MicroStrategy, whose executive chairman is Michael Saylor, has detailed a bold plan to double its holdings in Bitcoin. The firm released an $84 billion fundraising plan, well above its earlier target of raising $42 billion to buy more Bitcoin for its corporate treasury.
The new plan is structured with a mix of $42 billion in equity and a similar amount in fixed-income instruments to add to its presence in the digital currency market through purchasing more Bitcoin.
The firm has a holding of 553,555 Bitcoin valued at a total of $37.9 billion at an average price of $68,459 for each.

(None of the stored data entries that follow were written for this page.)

-- ==== Sys2Proof/Laws/Numerics.lean ====
section
/-! SUPPORT. The small laws of binary64 values that the validity predicates rest on: a rounded value is no NaN, `<` is the denial of
`≤` on values that are no NaN, and each predicate is the denial of the causes R218 lists. -/

namespace Sys2Proof.F64

/-- The fields of a value that was put together. -/
theorem magBits_ofSignMag {neg : Bool} {m : Nat} (h : m < 2 ^ 63) : magBits (ofSignMag neg m) = m := by
  cases neg <;> simp [magBits, ofSignMag] <;> omega

/-- A rounded magnitude is at most the image of infinity. -/
theorem roundMag_le (n d : Nat) : roundMag n d ≤ 2047 * 2 ^ 52 := Nat.min_le_right _ _

/-- Rounding never gives a NaN. -/
@[simp] theorem isNaN_roundUnits (neg : Bool) (n d : Nat) : isNaN (roundUnits neg n d) = false := by
  have h := roundMag_le n d
  have hm : magBits (roundUnits neg n d) = roundMag n d := magBits_ofSignMag (by omega)
  simp only [isNaN, expField, fracField, hm, Bool.and_eq_false_iff, beq_eq_false_iff_ne, bne_eq_false_iff_eq]
  omega

/-- A finite value is no NaN. -/
theorem isNaN_of_finite {v : Num} (h : finite v = true) : isNaN v = false := by
  simp only [finite, bne_iff_ne] at h
  simp [isNaN, h]

/-- A finite value is no infinity. -/
theorem isInf_of_finite {v : Num} (h : finite v = true) : isInf v = false := by
  simp only [finite, bne_iff_ne] at h
  simp [isInf, h]

/-- Half a finite value is no NaN. -/
theorem isNaN_half {v : Num} (h : finite v = true) : isNaN (div v two) = false := by
  have h2 : isNaN two = false ∧ isInf two = false ∧ isZero two = false := by decide
  simp [div, isNaN_of_finite h, isInf_of_finite h, h2]

/-- On values that are no NaN, `<` is the denial of `≤` the other way round (R13). -/
theorem lt_eq_not_le {a b : Num} (ha : isNaN a = false) (hb : isNaN b = false) : lt a b = !le b a := by
  simp only [lt, le, ha, hb, Bool.not_false, Bool.true_and, ← decide_not, decide_eq_decide]
  omega

end Sys2Proof.F64

namespace Sys2Proof.Machine
open F64

/-- `valid_fc_fs` is the denial of the causes of R218 (a). -/
theorem validFcFs_eq (fc fs : Num) : validFcFs fc fs = !ratesRejected fc fs := by
  have hz : isNaN zero = false := by decide
  unfold validFcFs ratesRejected
  cases h1 : finite fc with
  | false => rfl
  | true =>
    cases h2 : finite fs with
    | false => rfl
    | true =>
      rw [lt_eq_not_le hz (isNaN_of_finite h2), lt_eq_not_le hz (isNaN_of_finite h1),
        lt_eq_not_le (isNaN_of_finite h1) (isNaN_half h2)]
      simp

/-- `valid_bq` is the denial of the causes of R218 (c). -/
theorem validBq_eq (f fs q : Num) : validBq f fs q = !(ratesRejected f fs || qRejected q) := by
  have hz : isNaN zero = false := by decide
  unfold validBq qRejected
  rw [validFcFs_eq]
  cases h : finite q with
  | false => simp
  | true =>
    rw [lt_eq_not_le hz (isNaN_of_finite h)]
    simp

/-- `valid_taps` is the denial of the causes R218 (d) adds. -/
theorem validTaps_eq (nmax n : Nat) : validTaps nmax n = !tapsRejected nmax n := by
  have h : (n % 2 = 1 ∧ n ≤ nmax) ↔ ¬(n % 2 = 0 ∨ n = 0 ∨ nmax < n) := by omega
  unfold validTaps tapsRejected
  rw [← Bool.decide_and, ← Bool.decide_or, ← Bool.decide_or, ← decide_not, decide_eq_decide, h, or_assoc]

end Sys2Proof.Machine
end

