-- ==== Sys2Proof/Tests/Slice0.lean ====
section
/-! SUPPORT. The model's own tests. Expected values come from spec/95_test_vectors.md (the vector is named beside each) or are
worked out by hand from the rule that is named. Then, for every statement that has hypotheses, a witness that meets them. -/

namespace Sys2Proof.Tests
open Sys2Proof Sys2Proof.Machine

-- one theorem at a time: so many kernel evaluations at once ask for a stack each
set_option Elab.async false

/-! ## Helpers -/

/-- 0.25. -/
def quarter : Sys2Proof.Num := 0x3FD0000000000000#64
/-- 0.5. -/
def half : Sys2Proof.Num := 0x3FE0000000000000#64
/-- 1000.0. -/
def hz1000 : Sys2Proof.Num := 0x408F400000000000#64
/-- 8000.0. -/
def hz8000 : Sys2Proof.Num := 0x40BF400000000000#64
/-- 2^−1074, a frequency so low that the angular frequency underflows to +0, where R15 fixes `SIN` and `COS`. -/
def hzTiny : Sys2Proof.Num := 0x0000000000000001#64
/-- +∞. -/
def plusInf : Sys2Proof.Num := 0x7FF0000000000000#64
/-- 1e308 (program P6). -/
def huge : Sys2Proof.Num := 0x7FE1CCF385EBC8A0#64

/-- A block with `NCTX` = 4 and `NMAX` = 5, as the vectors assume, with contexts `b` and words and beats waiting. -/
def blk (b : Bank) (cmd din : List Word) : State := ⟨⟨4, 5⟩, b, 0#32, false, cmd, din, [], []⟩

def hpZero : Context := .hp half ⟨0#16, 0#64⟩
def lpZero : Context := .lp quarter 0#64
def bpZero : Context := .bp ⟨half, half⟩ ⟨0#16, 0#64, 0#64⟩
/-- 0.5, 0, −0.5, −0.5, 0.25 (V-Q2). -/
def bqZero : Context :=
  .bq ⟨half, 0#64, 0xBFE0000000000000#64, 0xBFE0000000000000#64, quarter⟩ ⟨0#16, 0#16, 0#64, 0#64⟩
/-- 0.25, 0.5, 0.25 (V-F2). -/
def firZero : Context := .fir 3 [quarter, half, quarter] ⟨[0#16, 0#16, 0#16], 0⟩

/-- Four streams of four kinds. -/
def four : Bank := [(0, hpZero), (1, lpZero), (2, bpZero), (3, firZero)]

/-- Does a step end in a next state with this `STATUS`, these output beats and these response words? -/
def shows (r : Result) (status : BitVec 32) (dout rsp : List Word) : Bool :=
  match r with
  | .next t => t.status == status && t.dout == dout && t.rsp == rsp
  | .fault _ | .refused _ => false

/-- The context `c` after a step. -/
def ctxAfter (r : Result) (c : Nat) : Option Context :=
  match r with
  | .next t => Bank.get t.ctx c
  | .fault _ | .refused _ => none

/-- The next state of a step (the state it began in if there were none). -/
def nextOf (r : Result) (s : State) : State :=
  match r with
  | .next t => t
  | .fault _ | .refused _ => s

/-- The beats of a list of integers. -/
def beats (xs : List Int) : List Word := xs.map (BitVec.ofInt 32)
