-- ==== Sys2Proof/Word.lean ====
section
/-! DEFINITION. The word types of the block (00 R6: `ADDR_W` = 7, `DATA_W` = 8; 30 R98, R91: 32-bit command
words, 16-bit wire patterns). Bit 0 is the least significant bit of every value (00 R7). -/

namespace Sys2Proof

/-- A Byte: an unsigned 8-bit value (00 R7). -/
abbrev Byte := BitVec 8

/-- A MEMS register address: 7 bits, 0x00 to 0x7F (00 R6, 20 R60). -/
abbrev Addr7 := BitVec 7

/-- A 16-bit value: `RESULT`, the images `CR` and `SR`, a `WIRE16` pattern. -/
abbrev Word16 := BitVec 16

/-- A `CMD32` command word (30 R98). -/
abbrev Word32 := BitVec 32

end Sys2Proof
end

This massive holding has exceeded 2% of Bitcoin’s total in circulation supply and has made MicroStrategy the runner-up to BlackRock when it comes to large-scale institutional Bitcoin ownership.
The firm has obtained a Bitcoin return of 13.7% in 2025 to date, translating to an unrealized year-to-date profit of $5.8 billion. MicroStrategy marks this return as a significant point in its continued BTC purchase commitment.
Apart from doubling its capital plan, MicroStrategy also raised its target yield on Bitcoin in 2025 to 25% from 15%. It also raised its target gain in BTC to $15 billion by year-end from $10 billion based on a rosy outlook for Bitcoin performance.
Michael Saylor drives bold Bitcoin strategy
This aggressive move reflects Michael Saylor’s willingness to make BTC a core asset in MicroStrategy’s financial strategy and distinguish it from other corporate investors.
MicroStrategy has already conducted a $21 billion public stock sale in its overall $84 billion capital-raising plan. From this sale, the firm has raised $6.6 billion in proceeds from its Class A shares, reaching about 32% of its overall capital target.
MicroStrategy still has about $57 billion to raise. The company has outlined an aggressive acquisitions timeline for the next several months. This strategy demonstrates its enduring commitment to BTC.
MicroStrategy has been purchasing Bitcoin virtually every week since 2022 and has adopted a regular purchase pattern, reaffirming long-term confidence in BTC.
This strategy reflects its perception of Bitcoin as a store of value and a possible global reserve asset. As it is moving towards its target of $84 billion, the financial sector is monitoring very intently to see what effect this historic corporate BTC buying strategy will have.